Deals with various Oz governments have allowed a totally disproportionate control of our media to Murdoch.
There are some cities where you can buy only Murdoch newspapers as a result. :


Quote:
News Limited, the birthplace of Murdoch's global empire, in 2006 controlled 68 percent of the Australian metropolitan and regional newspaper market, according to the Press Council.

As well as owning eight of Australia's 12 metropolitan daily newspapers, Murdoch has extensive Internet assets, a stake in broadcasters Sky News and Fox Sports, and is angling to run the international Australia Network TV channel.

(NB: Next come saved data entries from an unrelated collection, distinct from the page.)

-- ==== Sys2Proof/Machine/Fetch.lean ====
section
/-! DEFINITION. Lines and convoys: how a line is cut into heads and tails (R119), which heads one convoy takes and whether it is
legal (R122, R283, R314), the target of a branch (R282), and the checks of a translated module (R257, R258). -/

namespace Sys2Proof.Machine

/-- The procedure of R119 from head `i` on, with `t` tail bytes placed: the instruction values of the heads, or none when the line
is malformed. -/
def lineFrom (line : BitVec 512) : Nat → Nat → Nat → Option (List (BitVec 96))
  | 0, _, _ => some []
  | n + 1, i, t =>
    let h := line.extractLsb' (16 * i) 16
    if 2 * i + t == 64 || h == 0 then some []
    else
      let l := tailBytes (h.extractLsb' 14 2)
      if 64 < 2 * i + 2 + t + l then none
      else
        let tail := (line.extractLsb' (8 * (64 - t - l)) 80).toNat % 2 ^ (8 * l)
        (lineFrom line n (i + 1) (t + l)).map (BitVec.ofNat 96 (h.toNat + tail * 65536) :: ·)

/-- The heads of a line with their tails, or none when the line is malformed (R119, R120). -/
def lineValues (line : BitVec 512) : Option (List (BitVec 96)) := lineFrom line 32 0 0

/-- The J bit of an instruction value (Table 11.7). -/
def joined (v : BitVec 96) : Bool := v.getLsbD 13

/-- The convoy that starts at the head of a list: its members; none when J is set on the line's last head (R122). -/
def convoyOf : List (BitVec 96) → Option (List (BitVec 96))
  | [] => some []
  | v :: rest =>
    if joined v then
      match rest with
      | [] => none
      | _ => (convoyOf rest).map (v :: ·)
    else some [v]

/-- Why a convoy that starts at head `idx` is illegal: the offending head (R122). At most four heads, and a head that must stand
last does (R314). -/
def convoyBad (act : Nat → Nat) (heads : List (BitVec 96)) (idx : Nat) : Option Nat :=
  match convoyOf (heads.drop idx) with
  | none => some (heads.length - 1)
  | some ms =>
    if 4 < ms.length then some (idx + 4)
    else ((ms.dropLast).findIdx? (lastOnly act)).map (idx + ·)

/-- The target of the M-B form (R282). -/
def branchTarget (pc : Word) (loff : BitVec 27) (hidx : BitVec 5) : Word :=
  (pc &&& ~~~(63 : Word)) + (loff.signExtend 64) * 64 + (hidx.setWidth 64) * 2

/-- The PC after the convoy of `n` heads that starts at `pc`, in a line of `heads` heads: the next head, or the next line (R120,
R318). -/
def pcAfter (pc : Word) (n heads : Nat) : Word :=
  let idx := (pc.extractLsb' 1 5).toNat + n
  if idx < heads then (pc &&& ~~~(63 : Word)) + word (2 * idx) else (pc &&& ~~~(63 : Word)) + 64

/-! ## Modules (R257, R258) -/

/-- What an instruction is in a region body: not allowed, allowed, or a branch with the target it names relative to its own line:
line offset and head. -/
inductive BodyUse where
  | no | yes | branch (loff : BitVec 27) (hidx : BitVec 5)
  deriving DecidableEq, Repr

/-- The instructions that a region body may contain (R258). -/
def bodyUse (i : Instr) : BodyUse :=
  match i with
  | .add _ _ _ | .sub _ _ _ | .and _ _ _ | .or _ _ _ | .xor _ _ _ | .sll _ _ _ | .srl _ _ _ | .sra _ _ _ | .slt _ _ _
  | .sltu _ _ _ | .min _ _ _ | .max _ _ _ | .minu _ _ _ | .maxu _ _ _ | .mul _ _ _ | .mulh _ _ _ | .mulhu _ _ _
  | .div _ _ _ | .divu _ _ _ | .rem _ _ _ | .remu _ _ _ | .addi _ _ _ | .andi _ _ _ | .ori _ _ _ | .xori _ _ _
  | .slli _ _ _ | .srli _ _ _ | .srai _ _ _ | .slti _ _ _ | .sltiu _ _ _ | .clz _ _ | .ctz _ _ | .popc _ _ | .addw _ _ _
  | .li _ _ | .lih _ _ _ | .fadd _ _ _ | .fsub _ _ _ | .fmul _ _ _ | .fma _ _ _ _ | .fdiv _ _ _ | .fsqrt _ _
  | .fcvt _ _ _ _ | .fcmp _ _ _ _ | .ldb _ _ _ | .ldbu _ _ _ | .ldh _ _ _ | .ldhu _ _ _ | .ldw _ _ _ | .ldwu _ _ _
  | .ldd _ _ _ | .stb _ _ _ | .sth _ _ _ | .stw _ _ _ | .std _ _ _ | .amoAdd _ _ _ _ _ _ | .amoAnd _ _ _ _ _ _
  | .amoOr _ _ _ _ _ _ | .amoXor _ _ _ _ _ _ | .amoMin _ _ _ _ _ _ | .amoMax _ _ _ _ _ _ | .amoMinu _ _ _ _ _ _
  | .amoMaxu _ _ _ _ _ _ | .amoSwap _ _ _ _ _ _ | .amoCas _ _ _ _ _ _ _ | .ldAcq _ _ _ _ _ | .stRel _ _ _ _ _
  | .fence _ => .yes
  | .beq _ _ l h | .bne _ _ l h | .blt _ _ l h | .bge _ _ l h | .bltu _ _ l h | .bgeu _ _ l h | .jal _ l h => .branch l h
  | _ => .no

/-- The 64 bytes from an offset on as a line. -/
def lineAt (bs : Array Byte) (off : Nat) : BitVec 512 :=
  BitVec.ofNat 512 (leNat ((List.range 64).map fun i => bs.getD (off + i) 0))

/-- The offset of the first instruction of a body line that R258 refuses; `lines` are the lines of the body. -/
def bodyLineBad (act : Nat → Nat) (lines : List (BitVec 512)) (k : Nat) (base : Nat) : Option Nat :=
  match lineValues (lines.getD k 0) with
  | none => some (base + 64 * k)
  | some vs =>
    (List.range vs.length).findSome? fun i =>
      match decode act (vs.getD i 0) with
      | .instr ins =>
        match bodyUse ins with
        | .yes => none
        | .no => some (base + 64 * k + 2 * i)
        | .branch loff hidx =>
          let t := (k : Int) + loff.toInt
          if 0 ≤ t ∧ t < lines.length ∧
              decide (hidx.toNat < ((lineValues (lines.getD t.toNat 0)).getD []).length) then none
          else some (base + 64 * k + 2 * i)
      | _ => some (base + 64 * k + 2 * i)

/-- The offset of the first byte for which the translator refuses a module, none when it accepts (R257, R258). -/
def moduleBad (act : Nat → Nat) (bs : Array Byte) : Option Nat :=
  let f := fun (off n : Nat) => leNat ((List.range n).map fun i => bs.getD (off + i) 0)
  let mlen := f 4 4
  let nreg := f 11 1
  let head := [(f 0 4 != 0x00504C46, 0), (mlen < 32 + 16 * nreg, 4), (f 8 2 != 0, 8), (f 10 1 != 1, 10),
    (nreg == 0 || decide (64 < nreg), 11), (f 12 2 == 0 || decide (1024 < f 12 2), 12), (f 14 2 != 0, 14),
    (f 16 4 % 64 != 0 || decide (65536 < f 16 4), 16), (f 20 12 != 0, 20)]
  match head.find? (·.1) with
  | some (_, off) => some off
  | none =>
    (List.range nreg).findSome? fun j =>
      let d := 32 + 16 * j
      let off := f (d + 12) 4
      let nl := f (d + 10) 2
      if f d 10 != 0 then some d
      else if nl == 0 then some (d + 10)
      else if off % 64 != 0 || decide (mlen < off + 64 * nl) then some (d + 12)
      else
        let lines := (List.range nl).map fun k => lineAt bs (off + 64 * k)
        (List.range nl).findSome? fun k => bodyLineBad act lines k off

end Sys2Proof.Machine
end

http://au.news.yahoo.com/thewest/a/-/world/9843248/australia-pm-open-to-media-review-after-news-scandal/
msolga
 
  1  
Reply Sat 16 Jul, 2011 08:16 pm
@msolga,
http://static.guim.co.uk/sys-images/Observer/Pix/pictures/2011/7/17/1310866209602/17.07.11-Chris-Riddell-on-006.jpg
izzythepush
 
  1  
Reply Sun 17 Jul, 2011 03:33 am
@msolga,
I never realised how much power he had in Oz. It's bad enough how much he has here. Ed was talking about his UK assets, there's very little we can do about the rest of the world. It keeps coming back to Milly Dowler though, that was what caused public revulsion and made the government take steps. All the other stuff had been known about, but it didn't really make people angry.
msolga
 
  1  
Reply Sun 17 Jul, 2011 04:55 am
@izzythepush,
Quote:
I never realised how much power he had in Oz.

He started out here, Izzy & honed his "skills" through various media take-over battles long before he left our shores & moved on to yours & the US.
And he has left us a lasting legacy which many of us in Oz would definitely prefer not to have. Neutral

Quote:
Ed was talking about his UK assets, there's very little we can do about the rest of the world.

Well, of course you can't.
Every country is responsible for its own media ownership (& other) regulations & he has "persuaded" various Oz governments to change ours to suit his purposes.
John Pilger has written quite a bit about this & his corrupting influence in his past writings.

Quote:
It keeps coming back to Milly Dowler though, that was what caused public revulsion and made the government take steps. All the other stuff had been known about, but it didn't really make people angry.

However, if his empire had not become so powerful & so used to getting its own way without repercussions for so long, in your country & mine, perhaps excesses like the outrageous Milly Downer phone tappings might not have occurred? Or perhaps might not have been so wide-spread?